/-- 41 R131: one transmit bit step, in PHASE = TX and in PHASE = R_TX, with or without injection. The ports move on
by `tick`, the model's choice (log 2). -/
def Obligations.TransmitBitStepSendsOneBit : Prop :=
  ∀ (s : State) (buf wire : BitSeq) (trace : List Seconds) (b f : Bit) (drawn : List RndAnswer),
    s.pins.rst = false → s.busy = true → s.phase = .tx ∨ s.phase = .rTx →
    s.txBuf = some buf → s.txWire = some wire → s.txTrace = some trace → buf[s.bitIdx]? = some b →
    1 ≤ s.cfg.baud →
    ((s.cfg.inj = false ∧ f = false ∧ drawn = []) ∨
      ∃ u, s.cfg.inj = true ∧ s.pins.rndAns = some (.prob u) ∧ 0 ≤ u ∧ u < 1 ∧
        f = decide (u < s.cfg.prob) ∧ drawn = [.prob u]) →
    let sent := { s with
      txWire := some (wire ++ [b ^^ f])
      ev := s.ev ++ [.bit s.bitIdx (b ^^ f)]
      txTrace := some (trace ++ [1 / (s.cfg.baud : Rat)])
      bitIdx := s.bitIdx + 1
      rndTaken := s.rndTaken ++ drawn }
    (s.bitIdx + 1 ≠ buf.length → step s = .next (tick sent)) ∧
    (s.bitIdx + 1 = buf.length → s.phase = .tx → step s = .next (tick (complete 0x5 .ok sent))) ∧
    (s.bitIdx + 1 = buf.length → s.phase = .rTx → step s = .next (tick { sent with phase := .rRxBegin }))

/-- 41 R141 and R142: one receive bit step, in PHASE = RX and in PHASE = R_RX; the last one draws the elapsed time, a
free value (41 R143; log 5). The ports move on by `tick`, the model's choice (log 2). -/
def Obligations.ReceiveBitStepCopiesOneBit : Prop :=
  ∀ (s : State) (buf seq : BitSeq) (b : Bit),
    s.pins.rst = false → s.busy = true → s.phase = .rx ∨ s.phase = .rRx →
    s.rxBuf = some buf → s.rxSeq = some seq → buf[s.bitIdx]? = some b → 1 ≤ s.cfg.baud →
    let copied := { s with rxSeq := some (seq ++ [b]), bitIdx := s.bitIdx + 1 }
    let timed := { copied with
      rxElapsed := some (Config.elapsed s.elapsedDraws : Rat)
      elapsedDraws := s.elapsedDraws + 1 }
    (s.bitIdx + 1 ≠ buf.length → step s = .next (tick copied)) ∧
    (s.bitIdx + 1 = buf.length → s.phase = .rx → step s = .next (tick (complete 0x6 .ok timed))) ∧
    (s.bitIdx + 1 = buf.length → s.phase = .rRx → step s = .next (tick { timed with phase := .rDecode }))

/-- 41 R134 with the step count of 70 R268: an accepted TRANSMIT of n bits whose draws are all answered completes after
exactly 1 + n steps; the wire is the frame XOR the trials, and TX_TRACE, EV and the draws are as the rule says. The
answers stand in the port samples of `script`, the model's choice (log 2). -/
def Obligations.TransmitCompletesAfterOneStepPerBit : Prop :=
  ∀ (s : State) (us : List Rat),
    let n := s.pins.frameIn.length
    s.pins.rst = false → s.busy = false → s.pins.cmdValid = true → s.pins.cmdOp = 0x5 → s.cfgValid = true →
    1 ≤ s.cfg.baud → TrialsFor s.cfg n us →
    List.Forall₂ Serves (s.script.take n) (trialAnswers s.cfg n us) →
    ∃ t, Host.Core.run core (1 + n) s = .next t ∧
      t.status = .ok ∧ t.busy = false ∧ t.phase = .idle ∧ t.cmd = none ∧ t.cl = s.cl ++ [(0x5, .ok)] ∧
      t.txBuf = some s.pins.frameIn ∧ t.txWire = some (wireOf s.cfg s.pins.frameIn us) ∧
      (wireOf s.cfg s.pins.frameIn us).length = n ∧
      t.txTrace = some (List.replicate n (1 / (s.cfg.baud : Rat))) ∧
      t.ev = s.ev ++ bitEvents (wireOf s.cfg s.pins.frameIn us) ∧
      t.rndTaken = s.rndTaken ++ us.map .prob ∧
      t.rdy = s.rdy ∧ t.cfg = s.cfg ∧ t.cfgValid = s.cfgValid ∧ t.rxSeq = s.rxSeq ∧ t.encOut = s.encOut ∧
      t.parOut = s.parOut ∧ t.decOut = s.decOut

/-- 41 R142 with the step count of 70 R268: an accepted RECEIVE of n bits completes after exactly 1 + n steps with
RX_SEQ = RX_BUF, no draw from the collaborator and no event. RX_ELAPSED is a free value (log 5); the ports stand in
`script`, the model's choice (log 2). -/
def Obligations.ReceiveCopiesTheWholeSequence : Prop :=
  ∀ s : State,
    let n := s.pins.frameIn.length
    s.pins.rst = false → s.busy = false → s.pins.cmdValid = true → s.pins.cmdOp = 0x6 → s.cfgValid = true →
    1 ≤ s.cfg.baud → n ≤ s.script.length → (∀ p ∈ s.script.take n, p.rst = false) →
    ∃ t, Host.Core.run core (1 + n) s = .next t ∧
      t.status = .ok ∧ t.busy = false ∧ t.phase = .idle ∧ t.cmd = none ∧ t.cl = s.cl ++ [(0x6, .ok)] ∧
      t.rxBuf = some s.pins.frameIn ∧ t.rxSeq = some s.pins.frameIn ∧
      t.rxElapsed = some (Config.elapsed s.elapsedDraws : Rat) ∧
      t.ev = s.ev ∧ t.rndTaken = s.rndTaken ∧ t.rdy = s.rdy ∧ t.cfg = s.cfg ∧ t.cfgValid = s.cfgValid ∧
      t.txBuf = s.txBuf ∧ t.txWire = s.txWire ∧ t.encOut = s.encOut ∧ t.decOut = s.decOut

/-- A draw that is not answered holds the block: the step changes nothing but the ports (70 R262), the model's
reading of a hold (log 8). The ports move on by `tick`, the model's choice (log 2). -/
def Obligations.UnansweredDrawHoldsTheBlock : Prop :=
  ∀ (s : State) (r : RndRequest), StateInv s → s.pins.rst = false → rndReq s = some r → s.pins.rndAns = none →
    step s = .next (tick s)

/-! ### The session -/

/-- 42 R165 and R166: the payload draw and the encode phase of RUN. The ports move on by `tick`, the model's choice
(log 2). -/
def Obligations.RunDrawsAndEncodesThePayload : Prop :=
  ∀ (s : State) (v : Nat), s.pins.rst = false → s.busy = true →
    (s.phase = .rDraw → s.pins.rndAns = some (.value v) → v < 2 ^ s.cfg.w →
      step s = .next (tick { s with curValue := some v, phase := .rEncode
                                    rndTaken := s.rndTaken ++ [.value v] })) ∧
    (s.phase = .rEncode → s.curValue = some v →
      step s = .next (tick { s with encOut := some (encodeFrame v s.cfg.w s.cfg.pm)
                                    txBuf := some (encodeFrame v s.cfg.w s.cfg.pm), phase := .rPoll }))

/-- 42 R167 and R170: the guard inside RUN, and the transition to ReceiverBusy. The ports move on by `tick`, the
model's choice (log 2). -/
def Obligations.RunPollsAndEntersReceiverBusy : Prop :=
  ∀ s : State, s.pins.rst = false → s.busy = true →
    (s.phase = .rPoll → s.rdy = true →
      step s = .next (tick { s with txWire := some [], txTrace := some [], bitIdx := 0, phase := .rTx })) ∧
    (s.phase = .rPoll → s.rdy = false → step s = .next (tick s)) ∧
    ∀ wire, s.phase = .rRxBegin → s.txWire = some wire →
      step s = .next (tick { s with rdy := false, rxBuf := some wire, rxSeq := some [], bitIdx := 0, phase := .rRx })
- - - - - - -
> EXERCISE DESCRIPTION
Please transcribe, exactly and with nothing added, the lines from the first line of the material above through the line that contains "answered completes after".

> EXPECTED OUTPUT
/-- 41 R131: one transmit bit step, in PHASE = TX and in PHASE = R_TX, with or without injection. The ports move on
by `tick`, the model's choice (log 2). -/
def Obligations.TransmitBitStepSendsOneBit : Prop :=
  ∀ (s : State) (buf wire : BitSeq) (trace : List Seconds) (b f : Bit) (drawn : List RndAnswer),
    s.pins.rst = false → s.busy = true → s.phase = .tx ∨ s.phase = .rTx →
    s.txBuf = some buf → s.txWire = some wire → s.txTrace = some trace → buf[s.bitIdx]? = some b →
    1 ≤ s.cfg.baud →
    ((s.cfg.inj = false ∧ f = false ∧ drawn = []) ∨
      ∃ u, s.cfg.inj = true ∧ s.pins.rndAns = some (.prob u) ∧ 0 ≤ u ∧ u < 1 ∧
        f = decide (u < s.cfg.prob) ∧ drawn = [.prob u]) →
    let sent := { s with
      txWire := some (wire ++ [b ^^ f])
      ev := s.ev ++ [.bit s.bitIdx (b ^^ f)]
      txTrace := some (trace ++ [1 / (s.cfg.baud : Rat)])
      bitIdx := s.bitIdx + 1
      rndTaken := s.rndTaken ++ drawn }
    (s.bitIdx + 1 ≠ buf.length → step s = .next (tick sent)) ∧
    (s.bitIdx + 1 = buf.length → s.phase = .tx → step s = .next (tick (complete 0x5 .ok sent))) ∧
    (s.bitIdx + 1 = buf.length → s.phase = .rTx → step s = .next (tick { sent with phase := .rRxBegin }))

/-- 41 R141 and R142: one receive bit step, in PHASE = RX and in PHASE = R_RX; the last one draws the elapsed time, a
free value (41 R143; log 5). The ports move on by `tick`, the model's choice (log 2). -/
def Obligations.ReceiveBitStepCopiesOneBit : Prop :=
  ∀ (s : State) (buf seq : BitSeq) (b : Bit),
    s.pins.rst = false → s.busy = true → s.phase = .rx ∨ s.phase = .rRx →
    s.rxBuf = some buf → s.rxSeq = some seq → buf[s.bitIdx]? = some b → 1 ≤ s.cfg.baud →
    let copied := { s with rxSeq := some (seq ++ [b]), bitIdx := s.bitIdx + 1 }
    let timed := { copied with
      rxElapsed := some (Config.elapsed s.elapsedDraws : Rat)
      elapsedDraws := s.elapsedDraws + 1 }
    (s.bitIdx + 1 ≠ buf.length → step s = .next (tick copied)) ∧
    (s.bitIdx + 1 = buf.length → s.phase = .rx → step s = .next (tick (complete 0x6 .ok timed))) ∧
    (s.bitIdx + 1 = buf.length → s.phase = .rRx → step s = .next (tick { timed with phase := .rDecode }))

/-- 41 R134 with the step count of 70 R268: an accepted TRANSMIT of n bits whose draws are all answered completes after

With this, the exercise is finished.